GRE - Recursive routing error

When deploying a GRE tunnel, and configuring routing, one must be careful not to create the situation where a recursive routing error occurs. Such an error occurs when a routing protocol chooses the GRE tunnel as the path to the tunnel's own endpoint.

Examine the following topology:

recursive-routing-gre-topology.png

R1 and R3 have created a GRE tunnel between them, with the 192.168.12.1 and the 192.168.23.3 addresses as the tunnel endpoints on each router respectively. Routing has been established between R1, R2, and R3 via OSPF, and this routing is necessary so that the tunnel itself can be created and maintained.
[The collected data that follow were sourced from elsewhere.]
-- ==== Sys2Proof/Machine/SwcOps.lean ====
section
/-! DEFINITION. Admission (R325 to R334), sampling's offer (R340), and the end of a frame. -/

namespace Sys2Proof.Machine

/-! The first byte (R325 steps 1 to 3). -/

/-- The cells that the fragments of a line frame already hold (R230), and the note of them gone. -/
def State.lineCells (s : State) (id : Nat) : List Nat := (Sparse.get (0, []) s.sto.lineCells id).2
def State.forgetCells (id : Nat) (s : State) : State :=
  s.modSto (fun x => { x with lineCells := Sparse.put (0, []) id (0, []) x.lineCells })

/-- The cells that a frame needs for its first `n` bytes drawn and charged to its tenant (R325 step 3; log entry 119). Where the
pool has too few, the frame ends for want of cells, and those it holds return (step 6). -/
def State.growFrame (id n : Nat) (s : State) : State :=
  match s.frame id with
  | none => s
  | some f =>
    let need := max 1 (cellsOf n) - f.cells.length
    let k := min need s.freeCells
    let cells := f.cells ++ s.nextCells f.cells k
    if f.endWith = 2 then s
    else
      let s := s.iff (k != 0) (State.drawCells f.tenant f.cells k)
      if k < need then
        (((s.returnCells f.tenant cells).putFrame id (some { f with cells := [], endWith := 2 }))).pfcFor f
      else (s.putFrame id (some { f with cells := cells, arrived := max f.arrived n })).pfcFor f

/-- A frame's first byte reaches the buffer manager: refused, or its cells drawn for the bytes that have arrived; a line frame
keeps those that its fragments hold. The answer says whether it was taken. -/
def State.admitStart (a : AdmitReq) (prio : Nat) (s : State) : State × Bool :=
  let held := s.lineCells a.id
  let s := s.iff (!held.isEmpty) (State.forgetCells a.id)
  let refuse := fun (s : State) => (s.iff (!held.isEmpty) (State.returnCells a.tenant held), false)
  if !s.works pgSTO then refuse (s.count (cuSTO + 10))
  else if !s.works pgSWC then refuse (s.count (cuSWC + 13))
  else
    let s := s.count cuSWC
    let quota := s.tf pgSTO 0 a.tenant 0 27 0
    if quota ≠ 0 ∧ quota ≤ s.tf pgSTO 0 a.tenant 1 27 0 - held.length then refuse (s.count (cuSTO + 3))
    else if s.freeCells + held.length = 0 then (s.count (cuSTO + 2), false)
    else
      let f : Frame := { srcKind := a.srcKind, srcNum := a.srcNum, tenant := a.tenant, rate := a.rate, bytes := a.bytes,
                         cells := held, arrived := a.arrived, prio := prio, born := s.sto.started }
      let s := (s.putFrame a.id (some f)).modSto (fun x => { x with started := x.started + 1 })
      (s.growFrame a.id a.arrived, true)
R1 and R3 must be able to reach each other's tunnel endpoints.

Now imagine that the created tunnel has a subnet of 192.168.13.0/24 and the tunnel interfaces on R1 and R3 are assigned the .1 and .3 addresses of this range.
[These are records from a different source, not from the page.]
/-- A read of CNT_SNAP_ACTUAL's lowest register latches the other three, and the next read of a latched register returns
the holding copy, once. A read of a register that stands alone answers its value and changes nothing else. A 64-bit read
or write is that of its lower offset, and then that of the upper. The clear commands set their counts to 0 and change
nothing else, a soft reset clears enable, gives every RW, RWE and RWT field of the page from offset 0x030 its reset value,
and shows soft_reset 1 (a terminal whose keep RAM holds a quarantine record stands in Quarantine again: log entry 120);
its completion shows 0 and changes nothing else. (Rests on R41, R42, R48, R49.) (The model's own choices in it: log
entries 25, 29, 120.) -/
def Obligations.HeadersCommanded : Prop :=
  ((∀ s : State, s.dark pgCNT = false → Sparse.get none s.rf.latches (regKey pgCNT 0x050) = none →
    ∃ t, exec (.latchingRead pgCNT 0x050 false) s = .next t ∧ t.readData = s.reg pgCNT 0x050 ∧
      (∀ i, 0 < i → i < 4 → Sparse.get none t.rf.latches (regKey pgCNT (0x050 + 4 * i)) = some (s.reg pgCNT (0x050 + 4 * i)))) ∧
  (∀ (s : State) (p off : Nat) (v : Word), (pageInfo p).isSome = true → s.dark p = false → off ≠ 0x020 →
    rwtVote p off = none → Sparse.get none s.rf.latches (regKey p off) = some v →
    ∃ t, exec (.latchingRead p off false) s = .next t ∧ t.readData = v ∧
      Sparse.get none t.rf.latches (regKey p off) = none) ∧
  (∀ (s : State) (p : Nat), (pageInfo p).isSome = true → s.dark p = false →
    Sparse.get none s.rf.latches (regKey p 0x018) = none →
    exec (.latchingRead p 0x018 false) s = .next { s with readData := s.reg p 0x018 }) ∧
  (∀ (s : State) (p off : Nat), ∃ t u, exec (.latchingRead p off false) s = .next t ∧
    exec (.latchingRead p (off + 4) false) t = .next u ∧
    exec (.latchingRead p off true) s = .next { u with readHigh := u.readData, readData := t.readData }) ∧
  (∀ (s : State) (p off : Nat) (acc : Access) (be : BitVec 4) (v : Word),
    ∃ t u, exec (.registerWrite p off acc none) s = .next t ∧
      exec (.registerWrite p (off + 4) { acc with be := be, val := v } none) t = .next u ∧
      exec (.registerWrite p off acc (some (be, v))) s = .next u)) ∧
  ((∀ (s : State) (p : Nat), (pageInfo p).isSome = true → Ready s p →
    ∃ t, exec (.cfgStatusClear p) s = .next t ∧ t.fld p ⟨0x00C, 27, 0⟩ = 0 ∧
      (∀ q off, regKey q off ≠ regKey p 0x00C → t.reg q off = s.reg q off) ∧ t = { s with rf := t.rf }) ∧
  (∀ (s : State) (p : Nat), (pageInfo p).isSome = true → Ready s p →
    ∃ t, exec (.tripleStatusClear p) s = .next t ∧ t.fld p ⟨0x028, 26, 0⟩ = 0 ∧
      (∀ q off, regKey q off ≠ regKey p 0x028 → t.reg q off = s.reg q off) ∧ t = { s with rf := t.rf }) ∧
  (∀ (s : State) (p : Nat), (pageInfo p).isSome = true → p ≠ pgSYS → Ready s p →
    ∃ t, exec (.softReset p) s = .next t ∧ t.flag p HDR.pageCtrlSoftReset = true ∧ t.enabled p = false ∧
      (∀ r ∈ pageRegs p, 0x030 ≤ r.off → (p ≠ pgACT .a ∧ p ≠ pgACT .b) ∨ r.off ≠ 0x030 →
        t.reg p r.off &&& r.kept = regDef (regKey p r.off) &&& r.kept)) ∧
  (∀ (s : State) (tr : Tree), Ready s (pgACT tr) →
    ∃ t, exec (.softReset (pgACT tr)) s = .next t ∧
      t.fld (pgACT tr) ACT.modeMode = if s.tb pgKEEP 1 (quarEntry tr) 0 31 then 7 else 0) ∧
  (∀ (s : State) (p : Nat), (pageInfo p).isSome = true → s.flag p HDR.pageCtrlSoftReset = true →
    ∃ t, exec (.softResetComplete p) s = .next t ∧ t.flag p HDR.pageCtrlSoftReset = false ∧ t.enabled p = s.enabled p ∧
      (∀ q off, regKey q off ≠ regKey p 0x008 → t.reg q off = s.reg q off) ∧ t = { s with rf := t.rf }))

/-- An event of a page that is powered, out of reset and clocked sets its bit; the sequence advances at once where it has
not advanced in the last microsecond, and otherwise waits. At the end of the microsecond a waiting advance is made. A
write that shows the latest sequence while no advance is pending clears the event bits it writes as 1 and nothing else;
any other write changes no event and counts as stale. PENNANT_MASK takes the written bits; where the write clears no mask
bit of a standing event, or no message is routed, nothing else changes. (Rests on R51, R53, R52.) -/
def Obligations.PennantsRun : Prop :=
  ((∀ (s : State) (p b : Nat), (pageInfo p).isSome = true → s.alive p = true → b < 24 →
    ∃ t, exec (.pennantEvent p b) s = .next t ∧ t.stands p b = true ∧
      t.fld p HDR.pennantSequence =
        (if (s.pennant p).hold then s.fld p HDR.pennantSequence else (s.fld p HDR.pennantSequence + 1) % 256) ∧
      (∀ q off, off / 4 % 1024 ≠ 4 → t.reg q off = s.reg q off) ∧ t.sram = s.sram ∧ t.flsh = s.flsh ∧ t.uni = s.uni) ∧
  (∀ (s : State) (p : Nat), (pageInfo p).isSome = true → (s.pennant p).hold = true →
    ∃ t, exec (.pennantAdvance p) s = .next t ∧
      t.fld p HDR.pennantSequence =
        (if (s.pennant p).pend then (s.fld p HDR.pennantSequence + 1) % 256 else s.fld p HDR.pennantSequence) ∧
      (t.pennant p).hold = (s.pennant p).pend ∧
      (∀ q off, off / 4 % 1024 ≠ 4 → t.reg q off = s.reg q off))) ∧
  ((∀ (s : State) (p : Nat) (v : Word), (pageInfo p).isSome = true → Ready s p →
    HDR.pennantSequence.get v = s.fld p HDR.pennantSequence → (s.pennant p).pend = false →
    ∃ t, exec (.pennantClear p v) s = .next t ∧
      t.reg p 0x010 = s.reg p 0x010 &&& ~~~ (v &&& 0x00FFFFFF#32) ∧
      (∀ q off, regKey q off ≠ regKey p 0x010 → t.reg q off = s.reg q off) ∧ t = { s with rf := t.rf }) ∧
  (∀ (s : State) (p : Nat) (v : Word), (pageInfo p).isSome = true → Ready s p →
    HDR.pennantSequence.get v ≠ s.fld p HDR.pennantSequence ∨ (s.pennant p).pend = true →
    ∃ t, exec (.pennantClear p v) s = .next t ∧
      t.fld p HDR.pageCfgStatusStaleCount = min 255 (s.fld p HDR.pageCfgStatusStaleCount + 1) ∧
      t.counter (cuSYS + 2) = (s.counter (cuSYS + 2) + 1) % counterMod (cuSYS + 2) ∧
      (∀ q off, regKey q off ≠ regKey p 0x00C → t.reg q off = s.reg q off) ∧
      t = { s with rf := t.rf, cnt := t.cnt })) ∧
  (∀ (s : State) (p : Nat) (acc : Access), (pageInfo p).isSome = true → Ready s p → acc.be = 15#4 →
    ∃ t, exec (.pennantMaskWrite p acc) s = .next t ∧
      t.reg p 0x014 = (s.reg p 0x014 &&& ~~~ 0x00FFFFFF#32) |||
        (viewApply acc.view (s.reg p 0x014) acc.val &&& 0x00FFFFFF#32) ∧
      (∀ q off, off / 4 % 1024 ≠ 4 → regKey q off ≠ regKey p 0x014 → t.reg q off = s.reg q off) ∧
      (s.flag p HDR.pennantRouteRouteEnable = false → t = { s with rf := t.rf }))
Now imagine that R1 has in its routing table a route to reach the 192.168.23.3 host via a next hop of 192.168.13.3. In other words, R1 will reach the tunnel endpoint through the tunnel itself. In other words, the tunnel is trying to reach its other endpoint via the tunnel. This is a recursive routing error. The following Syslog message will appear, and the GRE tunnel will be torn down:

%TUN-5-RECURDOWN: Tunnel0 temporarily disabled due to recursive routing

To resolve this error, the following solutions can be used:

  1. Don't advertise the tunnel destination IP address on the tunnel interface. An example of how to do this can be found at GRE - Recursive routing error - filtering solution
  2. Make sure the AD of the tunnel destination IP address through the tunnel is higher (worse) than what you have in the routing table. An example of this solution can be found at GRE - Recursive routing error - AD solution.
  3. Make sure the metric to the tunnel destination IP address through the tunnel is worse than what you have in the routing table. This solution is found in the link to the lesson below.

All of the above solutions are described using the RIP routing protocol, but the approach is the same when using other protocols such as EIGRP or OSPF.